Après un séjour assez long au Japon, l'auteur a souhaité nous faire part de certaines impressions récentes que lui avait faites son pays. Elle développe cette idée d'une communauté Asie-Pacifique qui prend de plus en plus d'importance dans les esprits japonais et qui pourrait s'opposer à un « éventuel protectionnisme européen ». Par ailleurs, nombreux sont les États de cette région qui craignent le leadership de l'Empire du Soleil-Levant ; d'où une grande circonspection dans la mise en place des institutions de cette communauté.
Une nouvelle frontière du Japon : la communauté Asie-Pacifique
La relance de la Communauté économique européenne, avec l’adoption de l’Acte unique en juin 1985 et surtout son entrée en vigueur en juillet 1988, a suscité une réaction asiatique que les dirigeants européens n’avaient sans doute pas envisagée. Au Japon, en particulier, le surgissement d’une « forteresse Europe » a fait revenir à la surface le mythe de la « Communauté Asie-Pacifique » qui a pris forme après la Première Guerre mondiale. Il relevait jusqu’ici à la fois du tabou et du rêve diffus, tant il ravivait, aussi bien pour les Japonais eux-mêmes que pour leurs voisins, de bien cauchemardesques souvenirs. Mais le fantasme d’un éventuel « protectionnisme régional européen » que le Japon, en particulier, appréhende, donne aujourd’hui à ce mythe ancien et redouté une dimension beaucoup plus acceptable.
L’actuelle évolution du marché européen a, en effet, catalysé ce qui était en gestation depuis plus de vingt ans. L’idée de la création d’une zone de libre-échange entre cinq pays du Pacifique (Australie, Nouvelle-Zélande, Canada, Japon, États-Unis) avait été proposée, dès 1965, par un cercle d’économistes japonais en réponse à la création d’une communauté économique européenne. Idée, il est vrai, qui était restée dans les limbes. Plus récemment, en 1980, un projet similaire fut proposé par l’ancien ministre japonais Masayoshi Ohira. Cela aboutit dans un premier temps à l’organisation d’un séminaire sur la « Communauté Pacifique » (Pacific Community Seminar) qui, avec l’accord du Premier ministre australien d’alors, Malcolm Fraser, se tint à Canberra. Les États-Unis reçurent assez mal une telle initiative, tout comme les pays de l’Asie du Sud-Est, toujours méfiants à l’endroit de tout projet qui rappellerait la création d’une « sphère de coprospérité ». Bref, ce projet ne pouvait se développer qu’avec une immense discrétion…

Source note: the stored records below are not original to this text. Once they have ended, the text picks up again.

/-- A lease outstanding: its line, the TSTAMP at which it ends, and whether this core's agents hold it (R308). -/
structure Lease where
  line   : Nat
  until_ : Nat
  own    : Bool
deriving DecidableEq, Repr

/-- What covers a write (R317): the count of pops at which C has popped a token of L's, one of S's, or an entry of QVC that came after it; 0 is always
reached. -/
structure Cover where
  l : Nat
  s : Nat
  v : Nat
deriving DecidableEq, Repr

/-- A device agent's write of a byte that has not reached the memory-side cache (R321): whether an agent of this core made it, and what covers it
(R317). -/
structure StaleWrite where
  val   : Byte
  mine  : Bool
  cover : Cover
deriving DecidableEq, Repr

/-- The older value of a byte that the memory-side cache still holds, and the writes that have not reached it, oldest first (R317, R321). -/
structure Stale where
  old    : Byte
  writes : List StaleWrite
deriving DecidableEq, Repr

/-- A row group of the physical allocation table (R337). -/
structure RowGroup where
  index  : Nat
  owner  : BitVec 4
  valid  : Bool
  guard_ : Bool
  shared : BitVec 16
deriving DecidableEq, Repr

/-- A line whose accesses are kept in order (R404): the agent of its last event, the agents that have written it, and each agent's count of events. -/
structure OrderLine where
  line    : Nat
  last    : Nat
  writers : List Nat
  counts  : List (Nat × Nat)
deriving DecidableEq, Repr
/-- The order of the accesses to the lines of the partitions that record or replay (R404, R405): each line's, and the records that this turn is
still to write or to consume, each with its partition, its line and its data. -/
structure OrderBook where
  lines : List OrderLine
  due   : List (BitVec 3 × Nat × Nat)
deriving DecidableEq, Repr

/-- Main memory, the weight store, the host window and remote memory (R324), by physical address. -/
structure Mem where
  /-- bytes other than zero, addresses rising (log 8, DESIGN CHOICE) -/
  cells  : List Host.Cell
  /-- bytes of device-bias pages of which the memory-side cache still holds this older value (R321) -/
  stale  : List (Nat × Stale)
  /-- poisoned lines (R329, R330) -/
  poison : List Nat
  /-- pages in host bias, and pages in a flip with its direction and the TSTAMP at which it began (R320, R322) -/
  hostBias : List Nat
  flips  : List (Nat × Bool × Nat)
  /-- lines that the L2 slices hold, the most recently used first (R307) -/
  l2     : List L2Line
  /-- lines that the memory-side caches hold, by set the most recently used first (R333) -/
  msc    : List MscLine
  leases : List Lease
  /-- answers to reads and refusals of accesses from outside, newest first: the bytes, and 0 for data, 1 for data with the poison
  indication, 2 for an error completion (R330, R338) -/
  answers : List (List Byte × Nat)
  /-- none while no partition records or replays -/
  order  : Option OrderBook
deriving DecidableEq, Repr

/-! ### Matrix array, tension unit, near-bank -/

/-- One plane of the matrix array (R225). Unlisted weights, indices and column sums read zero, unlisted scales read 1.0. -/
structure Plane where
  float  : Bool
  wfmt   : BitVec 4
  sparse : BitVec 2
  kw     : BitVec 4
  /-- weights by row·128 + column, as stored -/
  w      : List (Nat × BitVec 16)
  /-- sparsity indices as stored: byte b of row r at 48·r + b -/
  idx    : List (Nat × Byte)
  /-- block scales by block·128 + column, bf16 (R227) -/
  scale  : List (Nat × BitVec 16)
  /-- column sums by block·128 + column, i32 (R227) -/
  csum   : List (Nat × Word32)
  /-- weight or index rows written since this plane became shadow (R233) -/
  wrote  : Bool
  /-- KW set in this shadow life (R228) -/
  kwSet  : Bool
deriving DecidableEq, Repr

/-- One accumulator bank: the view and the entries, by row·128 + column; unlisted entries are zero (R173, R226). -/
structure Acc where
  float : Bool
  e     : List (Nat × BitVec 48)
deriving DecidableEq, Repr

/-- The matrix array (R225, R226). -/
structure Arrays where
  active : Plane
  shadow : Plane
  acc    : Vector Acc 2
deriving DecidableEq, Repr

/-- One operand slot of a sensitivity-table node (R258). -/
structure TSlot where
  kind : BitVec 3
  idx  : BitVec 5
  sens : BitVec 12
  w    : BitVec 4
deriving DecidableEq, Repr

/-- A node of the sensitivity table: the own slot's operation, format, weight and sink, and the three operand slots (R258). -/
structure TNode where
  op    : BitVec 4
  rfmt  : BitVec 4
  w0    : BitVec 4
  sink  : BitVec 3
  slots : Vector TSlot 3
deriving DecidableEq, Repr

/-- The division of one node (R265): slot 0 is its own slot. -/
structure NodeDiv where
  budget   : Nat
  achieved : Nat
  met      : Bool
  redivided : Bool
  share    : Vector Nat 4
  fixed    : Vector Bool 4
deriving DecidableEq, Repr

/-- A held demand (R268): the table, the demand and its division. -/
structure Held where
  tab    : List TNode
  demand : Nat
  div    : List NodeDiv
deriving DecidableEq, Repr

/-- The tension unit (R256 to R271). -/
structure Tension where
  held    : Option Held
  /-- a stream the held demand reaches has been started (R268) -/
  committed : Bool
  /-- the special-function share in force, and that a dmd made within the step has left the held demand's for the next cut (R241) -/
  sfShare : Nat
  sfLater : Bool
  /-- a re-demand that awaits a cut (R269) -/
  pending : Bool
  /-- active streams whose settings a dmd has left for the next cut (R156, R268) -/
  later   : List SReg
  /-- by stream, the KW it last set in the shadow plane in this step (R228, R262) -/
  kw      : Vector (Option Nat) 8
  /-- the streams that an sb.go has started in this step (R268) -/
  started : List SReg
deriving DecidableEq, Repr

/-- A result record (R346). -/
structure NbRecord where
  tag   : BitVec 16
  valid : Bool
  acc   : Vector Word32 4
  empty : BitVec 4
deriving DecidableEq, Repr

/-- A granule that a near-bank step has written, its moment not come (R316); `rmw` when the step read it too, so that no ordinary write may come
between (R315). -/
structure Granule where
  pa    : Nat
  bytes : List Byte
  rmw   : Bool
deriving DecidableEq, Repr

/-- A near-bank command, from its nb.go until it completes (R339, R345). -/
structure NbCmd where
  prog   : List Word64
  /-- physical address of row r0, bank 0, column 0 of the pair; its virtual address -/
  row    : Nat
  va     : Word64
  s0     : Word32
  s1     : Word32
  tag    : BitVec 16
  done   : Bool
  planes : Vector Nat 4
  /-- accepted by its unit (queued there), and running -/
  sent   : Bool
  running : Bool
  step   : Nat
  rstep  : Nat
  suspended : Bool
  /-- the ordinary requests that wait at its pair, and the TSTAMP of its last suspension (R343) -/
  asked  : Nat
  halted : Nat
  /-- its record and its counts have been given; its completion entry waits for room (R346) -/
  told   : Bool
  acc    : Vector Word32 4
  empty  : BitVec 4
  /-- floating counts to be added at completion: f32 NaN, infinity, overflow, underflow, then bf16 (R342) -/
  fpc    : List Nat
  /-- the count of live cycles at which it entered the queue, the cycles injected into its completion, and the count at which it would have
  completed without them (R243, R244) -/
  start  : Nat
  extra  : Nat
  fin    : Option Nat
  fault  : Option UnitFault
  /-- who pays for its energy: the partition and the queue of its step's block (R399) -/
  payer  : BitVec 3 × Option (BitVec 6)
  /-- its step has left the core or was abandoned: it leaves with no record, count or completion entry (R350) -/
  gone   : Bool
deriving DecidableEq, Repr

/-- The near-bank side of the core (R344 to R348). -/
structure NearBank where
  slots   : Vector (List Word64) 4
  records : Vector NbRecord 8
  cmds    : List NbCmd
  /-- granule writes whose moment has not come, in the order of their row steps (R316) -/
  writes  : List Granule
  /-- lines written since the core's last bank fence, which fires watches on them (R297, R347) -/
  lines   : List Nat
  faultVa : Word64
deriving DecidableEq, Repr

/-- Lane-group power (R203): powered, and idle cycles. -/
structure LaneGroup where
  on   : Bool
  idle : Nat
  /-- it performs a beat in this cycle -/
  beat : Bool
deriving DecidableEq, Repr

/-! ### The step on the core, and debugging -/

/-- Identity of a tile step: block, running number, coordinates, and whether its block is restartable or a gang (R363, R365). -/
structure StepId where
  block  : Word64
  number : Nat
  rst    : Bool
  gang   : Bool
  /-- the queue and the priority of its block; a launched step has none (R274, R290) -/
  queue  : Option (BitVec 6)
  /-- times abandoned in a row (R365) -/
  abandons : Nat
deriving DecidableEq, Repr

/-- A cast-on record (R19). -/
structure CastOn where
  pcs    : Vector Word64 4
  k      : Vector Word32 6
  slip   : BitVec 16
  trapen : BitVec 16
  res3c  : Word32
  syms   : Vector Word32 8
  pb     : Vector Word32 3
  res6c  : Word32
  domain : Vector Word32 4
deriving DecidableEq, Repr

/-- How far a step in a shadow task slot has come (R282, R283). -/
inductive SlotStage
  | staging
  /-- waits on the answer to a prologue fault -/
  | answer (seq : BitVec 16) (source : Nat)
  | runnable
  /-- a saved step: its context waits in its partition -/
  | restored
  /-- refused, with the TVAL of cause 0x12 -/
  | refused (tval : Word64)
deriving DecidableEq, Repr

/-- A step placed in a shadow task slot (R282). -/
structure ShadowSlot where
  id     : StepId
  cast   : CastOn
  part   : BitVec 3
  vf     : BitVec 2
  /-- stream registers bound by its prologue (R281) -/
  binds  : List (SReg × Desc)
  /-- copy-ins waiting for the running step's end: pool offset and bytes (R282) -/
  copies : List (Nat × List Byte)
  /-- its sensitivity table, as the prologue read it, and the demand held (R271) -/
  table  : List TNode
  demand : Nat
  /-- its cast-on record is filled (R280) -/
  filled : Bool
  stage  : SlotStage
deriving DecidableEq, Repr

/-- The requests to take a step off its core, by rank (R364). -/
inductive Leave | cutStop | freeze | abandon
deriving DecidableEq, Repr

/-- What runs on the core, and the items of R27 that wait for a cut. -/
structure StepCtx where
  /-- a step runs -/
  running : Option StepId
  cast    : Option CastOn
  part    : BitVec 3
  vf      : BitVec 2
  /-- the shadow task slots, the step placed first at the head (R282) -/
  slots   : List ShadowSlot
  /-- new code for L, V and S waits for a cut (R119, R302) -/
  newCode : Bool
  /-- yield request: its mode (R290) -/
  yield_  : Option Bool
  leave   : Option Leave
  /-- gate of V between its bind-off bundle's issue and its retirement (R23, R137) -/
  bindOff : Bool
  /-- words retired in the step by C (R404) -/
  cWords  : Nat
  /-- the core's previous step, its partition, and the demand held at its end (R271) -/
  prev    : Option (StepId × BitVec 3 × Nat)
  /-- live cycles: those of the step in which the core was neither frozen nor stopped; samples are counted in them (R243) -/
  live    : Nat
  /-- the tick rates in force, newest first: the count of live cycles from which on, ISSUEPERMIT, and half-issue (R7, R244) -/
  rates   : List (Nat × BitVec 5 × Bool)
deriving DecidableEq, Repr

/-- A breakpoint (R272). -/
structure Bp where
  va   : Word64
  iter : Option Nat
  part : BitVec 3
  vf   : BitVec 2
deriving DecidableEq, Repr

/-- A stop, as chxdbg reports it (R272, R300, R301). -/
structure StopRec where
  pc     : Word64
  tick   : Nat
  drain  : Nat
  /-- 0 for a debugger stop, 1 for replay divergence -/
  why    : Nat
  /-- the items of R27 that the cut applied, by their place in its list, 1 to 5 -/
  items  : List Nat
  /-- the V position: hardware loop id, iteration minus stage, and stage (R301) -/
  loopId : BitVec 8
  iter   : Word32
  stage  : BitVec 8
deriving DecidableEq, Repr

/-- A sampling record in flight (R304). -/
structure Marker where
  strand : Strand
  pc     : Word64
  loopId : BitVec 8
  stage  : BitVec 8
  iter   : Word32
  cycle  : Nat
  /-- the units that the strand has still to retire before the marked one, those it had retired at the last turn's end, and its PC then -/
  ahead  : Nat
  seen   : Nat
  cur    : Word64
deriving DecidableEq, Repr

/-- A trace line: what happened, and when. -/
structure TraceLine where
  what : String
  time : Nat
  args : List Nat
deriving DecidableEq, Repr

/-- The core's debug unit, and chxdbg's view (R272 to R274, R300 to R306, R354, R355, R391 to R393, R406, R407). -/
structure Debug where
  stopped  : Bool
  /-- a debugger stop waits for a cut -/
  stopReq  : Bool
  bps      : List Bp
  /-- the injections that chxdbg has commanded, by the name of a symbol, newest first (R273) -/
  inject   : List (Nat × BitVec 12)
  stops    : List StopRec
  /-- tagged sampling: buffer address, size, written, strand mask, log of the interval, lost (R304) -/
  smpBase  : Word64
  smpSize  : Nat
  smpPos   : Nat
  smpMask  : BitVec 4
  smpLog   : BitVec 5
  smpLost  : Nat
  /-- the units of the selected strands that had retired when the last marker was placed -/
  smpFrom  : Nat
  marker   : Option Marker
  /-- the bank-conflict matrix by requester·32 + bank, and its snapshot (R305) -/
  bank     : List (Nat × Word32)
  snapBank : List (Nat × Word32)
  snapLoop : BitVec 8
  snapTick : Nat
  traceNb  : Bool
  /-- the value of nb.rd sel 6 at the trace's last line (R355) -/
  nbLast   : Nat
  traceSw  : Option (BitVec 3 × Nat)
  traceIrq : Option (BitVec 3)
  traceDr  : Bool
  /-- the trace was on as the droop response that runs began (R407) -/
  drOn     : Bool
  nbLines  : List TraceLine
  swLines  : List TraceLine
  irqLines : List TraceLine
  drLines  : List TraceLine
  /-- what chxdbg has printed, newest first -/
  shown    : List (List Nat)
  /-- this core has not acknowledged a breakpoint patch; the TSTAMP of the patch, until its report of that (R302) -/
  unacked  : Bool
  patchAt  : Option Nat
deriving DecidableEq, Repr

Aujourd’hui, cependant, la puissance économique et financière du Japon a relativisé l’influence jusque-là hégémonique des États-Unis. Tout en restant prudents à l’égard du Japon et de son éventuel impérialisme, les autres pays asiatiques participent, en outre, à ses circuits économiques et financiers et le mythe d’une « communauté économique » du Pacifique n’apparaît plus aussi invraisemblable.